Beneath this line are the data; copy exactly the part of them that opens with the line containing "(R67, R147). -/" and closes with the line containing "o || modOk b w)", and only that part.

(Collected data entries)
══════════

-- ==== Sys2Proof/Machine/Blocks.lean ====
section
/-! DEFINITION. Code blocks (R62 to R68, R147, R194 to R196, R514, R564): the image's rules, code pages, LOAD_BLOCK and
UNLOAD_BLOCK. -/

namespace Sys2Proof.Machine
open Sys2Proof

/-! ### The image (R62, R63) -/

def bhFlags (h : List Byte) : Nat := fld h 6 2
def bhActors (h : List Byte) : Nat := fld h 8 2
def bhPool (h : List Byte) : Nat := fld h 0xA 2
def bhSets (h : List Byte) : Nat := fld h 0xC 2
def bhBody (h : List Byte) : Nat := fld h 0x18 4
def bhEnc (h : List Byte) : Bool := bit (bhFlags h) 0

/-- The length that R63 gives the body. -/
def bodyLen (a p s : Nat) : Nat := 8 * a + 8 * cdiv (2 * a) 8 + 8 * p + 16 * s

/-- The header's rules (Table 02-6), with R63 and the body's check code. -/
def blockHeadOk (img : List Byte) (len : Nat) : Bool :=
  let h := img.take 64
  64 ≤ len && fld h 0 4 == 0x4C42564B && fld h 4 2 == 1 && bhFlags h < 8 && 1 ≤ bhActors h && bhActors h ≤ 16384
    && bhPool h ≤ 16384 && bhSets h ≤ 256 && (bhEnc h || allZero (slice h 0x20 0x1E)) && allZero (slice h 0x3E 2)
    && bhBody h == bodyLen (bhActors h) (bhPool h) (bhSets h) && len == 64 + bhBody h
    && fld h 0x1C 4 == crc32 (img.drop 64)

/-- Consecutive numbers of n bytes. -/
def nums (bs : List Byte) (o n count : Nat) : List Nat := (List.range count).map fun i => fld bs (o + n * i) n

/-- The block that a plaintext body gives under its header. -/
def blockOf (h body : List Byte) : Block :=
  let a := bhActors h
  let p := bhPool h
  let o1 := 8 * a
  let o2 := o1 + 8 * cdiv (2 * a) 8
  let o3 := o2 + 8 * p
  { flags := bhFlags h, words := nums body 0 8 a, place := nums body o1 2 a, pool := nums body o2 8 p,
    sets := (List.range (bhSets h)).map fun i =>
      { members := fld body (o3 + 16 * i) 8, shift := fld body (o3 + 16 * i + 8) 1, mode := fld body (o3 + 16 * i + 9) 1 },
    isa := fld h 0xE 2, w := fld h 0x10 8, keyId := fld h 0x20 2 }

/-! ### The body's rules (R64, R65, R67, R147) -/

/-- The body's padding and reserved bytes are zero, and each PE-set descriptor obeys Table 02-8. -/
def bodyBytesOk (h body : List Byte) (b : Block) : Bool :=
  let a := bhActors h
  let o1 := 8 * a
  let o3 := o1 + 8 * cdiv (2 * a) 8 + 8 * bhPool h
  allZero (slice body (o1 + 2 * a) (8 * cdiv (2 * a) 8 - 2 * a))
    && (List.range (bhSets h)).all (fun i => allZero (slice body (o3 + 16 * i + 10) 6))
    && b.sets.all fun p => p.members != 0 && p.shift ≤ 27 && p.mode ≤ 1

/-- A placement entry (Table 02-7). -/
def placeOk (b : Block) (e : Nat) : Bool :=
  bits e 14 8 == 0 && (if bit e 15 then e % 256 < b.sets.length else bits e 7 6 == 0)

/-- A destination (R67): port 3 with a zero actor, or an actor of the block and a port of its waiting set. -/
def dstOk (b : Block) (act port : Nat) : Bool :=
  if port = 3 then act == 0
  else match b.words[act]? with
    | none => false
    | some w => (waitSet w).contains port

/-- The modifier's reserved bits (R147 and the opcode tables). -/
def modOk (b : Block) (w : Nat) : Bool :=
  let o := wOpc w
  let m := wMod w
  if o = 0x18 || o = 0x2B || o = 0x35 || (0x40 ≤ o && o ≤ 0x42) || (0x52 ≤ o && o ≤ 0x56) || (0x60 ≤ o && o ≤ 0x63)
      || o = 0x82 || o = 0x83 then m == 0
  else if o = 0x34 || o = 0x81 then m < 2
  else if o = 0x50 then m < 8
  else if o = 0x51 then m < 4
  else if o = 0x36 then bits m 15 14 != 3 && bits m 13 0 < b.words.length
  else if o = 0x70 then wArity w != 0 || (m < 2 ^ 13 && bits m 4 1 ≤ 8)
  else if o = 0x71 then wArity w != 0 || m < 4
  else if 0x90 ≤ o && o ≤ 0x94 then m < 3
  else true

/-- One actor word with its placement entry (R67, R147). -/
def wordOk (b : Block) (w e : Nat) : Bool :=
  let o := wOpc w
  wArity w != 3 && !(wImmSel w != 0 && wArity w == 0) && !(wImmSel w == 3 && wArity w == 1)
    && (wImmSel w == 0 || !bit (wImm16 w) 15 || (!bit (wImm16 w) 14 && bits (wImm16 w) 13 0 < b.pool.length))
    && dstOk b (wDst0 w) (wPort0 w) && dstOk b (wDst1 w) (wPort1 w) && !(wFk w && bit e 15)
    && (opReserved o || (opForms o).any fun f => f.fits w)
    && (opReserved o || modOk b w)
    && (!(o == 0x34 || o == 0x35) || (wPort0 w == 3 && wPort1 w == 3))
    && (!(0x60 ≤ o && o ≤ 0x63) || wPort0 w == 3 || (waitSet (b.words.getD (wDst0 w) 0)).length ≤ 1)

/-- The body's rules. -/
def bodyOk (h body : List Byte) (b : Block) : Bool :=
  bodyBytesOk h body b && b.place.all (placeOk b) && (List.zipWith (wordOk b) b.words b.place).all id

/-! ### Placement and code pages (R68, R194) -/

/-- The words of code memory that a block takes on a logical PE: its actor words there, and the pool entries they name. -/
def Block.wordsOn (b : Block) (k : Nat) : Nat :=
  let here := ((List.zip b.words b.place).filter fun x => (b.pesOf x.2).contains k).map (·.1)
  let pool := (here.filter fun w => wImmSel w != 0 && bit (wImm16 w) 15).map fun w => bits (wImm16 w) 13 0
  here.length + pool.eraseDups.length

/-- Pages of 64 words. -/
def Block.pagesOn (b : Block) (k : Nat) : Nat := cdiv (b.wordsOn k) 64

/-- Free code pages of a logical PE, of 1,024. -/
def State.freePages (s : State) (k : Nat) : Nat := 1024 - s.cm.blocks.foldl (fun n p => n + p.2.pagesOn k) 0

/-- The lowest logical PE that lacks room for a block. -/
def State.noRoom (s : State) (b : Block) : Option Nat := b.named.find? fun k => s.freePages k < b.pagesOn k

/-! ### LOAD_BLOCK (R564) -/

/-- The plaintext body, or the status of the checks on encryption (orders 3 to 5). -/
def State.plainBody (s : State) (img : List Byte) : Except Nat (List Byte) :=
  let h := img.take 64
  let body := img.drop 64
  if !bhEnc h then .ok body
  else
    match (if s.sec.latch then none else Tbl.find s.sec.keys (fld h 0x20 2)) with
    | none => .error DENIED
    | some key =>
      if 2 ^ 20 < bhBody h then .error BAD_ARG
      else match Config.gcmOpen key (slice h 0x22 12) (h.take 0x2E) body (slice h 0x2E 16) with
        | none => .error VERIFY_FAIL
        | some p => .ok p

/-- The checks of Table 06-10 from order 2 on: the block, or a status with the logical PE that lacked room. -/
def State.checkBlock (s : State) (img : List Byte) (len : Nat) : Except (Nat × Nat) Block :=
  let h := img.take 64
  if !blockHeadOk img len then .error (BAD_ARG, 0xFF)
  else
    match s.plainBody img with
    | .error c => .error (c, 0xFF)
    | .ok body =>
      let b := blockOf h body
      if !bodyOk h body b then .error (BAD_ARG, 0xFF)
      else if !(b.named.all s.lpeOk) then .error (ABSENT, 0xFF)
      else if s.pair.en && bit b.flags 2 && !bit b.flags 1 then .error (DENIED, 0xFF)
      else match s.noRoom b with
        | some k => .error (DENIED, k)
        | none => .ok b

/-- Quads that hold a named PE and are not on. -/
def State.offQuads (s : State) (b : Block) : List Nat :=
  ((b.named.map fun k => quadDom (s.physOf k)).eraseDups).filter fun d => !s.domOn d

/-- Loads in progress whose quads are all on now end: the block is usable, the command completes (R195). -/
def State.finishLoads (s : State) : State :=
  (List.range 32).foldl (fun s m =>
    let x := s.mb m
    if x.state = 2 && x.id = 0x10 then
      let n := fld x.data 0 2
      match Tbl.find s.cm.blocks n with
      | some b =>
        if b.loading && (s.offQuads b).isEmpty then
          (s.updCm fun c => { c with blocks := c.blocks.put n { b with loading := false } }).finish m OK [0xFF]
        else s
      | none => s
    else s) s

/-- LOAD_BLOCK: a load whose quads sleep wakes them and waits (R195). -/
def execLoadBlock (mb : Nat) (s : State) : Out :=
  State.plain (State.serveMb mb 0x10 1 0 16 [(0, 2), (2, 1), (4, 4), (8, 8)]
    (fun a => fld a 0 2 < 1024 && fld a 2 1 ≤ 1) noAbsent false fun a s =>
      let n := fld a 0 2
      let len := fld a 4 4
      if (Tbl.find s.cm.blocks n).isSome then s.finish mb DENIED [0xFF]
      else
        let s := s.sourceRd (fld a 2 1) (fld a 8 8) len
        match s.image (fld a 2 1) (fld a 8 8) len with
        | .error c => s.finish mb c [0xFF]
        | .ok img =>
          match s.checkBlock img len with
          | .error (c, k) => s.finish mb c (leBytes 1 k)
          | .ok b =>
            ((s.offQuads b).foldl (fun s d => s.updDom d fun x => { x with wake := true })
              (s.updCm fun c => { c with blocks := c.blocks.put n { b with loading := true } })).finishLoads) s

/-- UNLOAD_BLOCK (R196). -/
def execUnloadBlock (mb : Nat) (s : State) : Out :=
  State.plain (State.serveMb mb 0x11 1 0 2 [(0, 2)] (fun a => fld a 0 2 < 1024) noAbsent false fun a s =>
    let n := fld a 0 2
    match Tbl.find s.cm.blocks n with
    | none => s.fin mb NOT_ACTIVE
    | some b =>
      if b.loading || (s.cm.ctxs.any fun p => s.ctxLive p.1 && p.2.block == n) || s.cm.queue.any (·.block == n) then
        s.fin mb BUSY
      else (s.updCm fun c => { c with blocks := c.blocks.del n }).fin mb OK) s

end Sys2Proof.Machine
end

══════════

REPLY:
/-- One actor word with its placement entry (R67, R147). -/
def wordOk (b : Block) (w e : Nat) : Bool :=
  let o := wOpc w
  wArity w != 3 && !(wImmSel w != 0 && wArity w == 0) && !(wImmSel w == 3 && wArity w == 1)
    && (wImmSel w == 0 || !bit (wImm16 w) 15 || (!bit (wImm16 w) 14 && bits (wImm16 w) 13 0 < b.pool.length))
    && dstOk b (wDst0 w) (wPort0 w) && dstOk b (wDst1 w) (wPort1 w) && !(wFk w && bit e 15)
    && (opReserved o || (opForms o).any fun f => f.fits w)
    && (opReserved o || modOk b w)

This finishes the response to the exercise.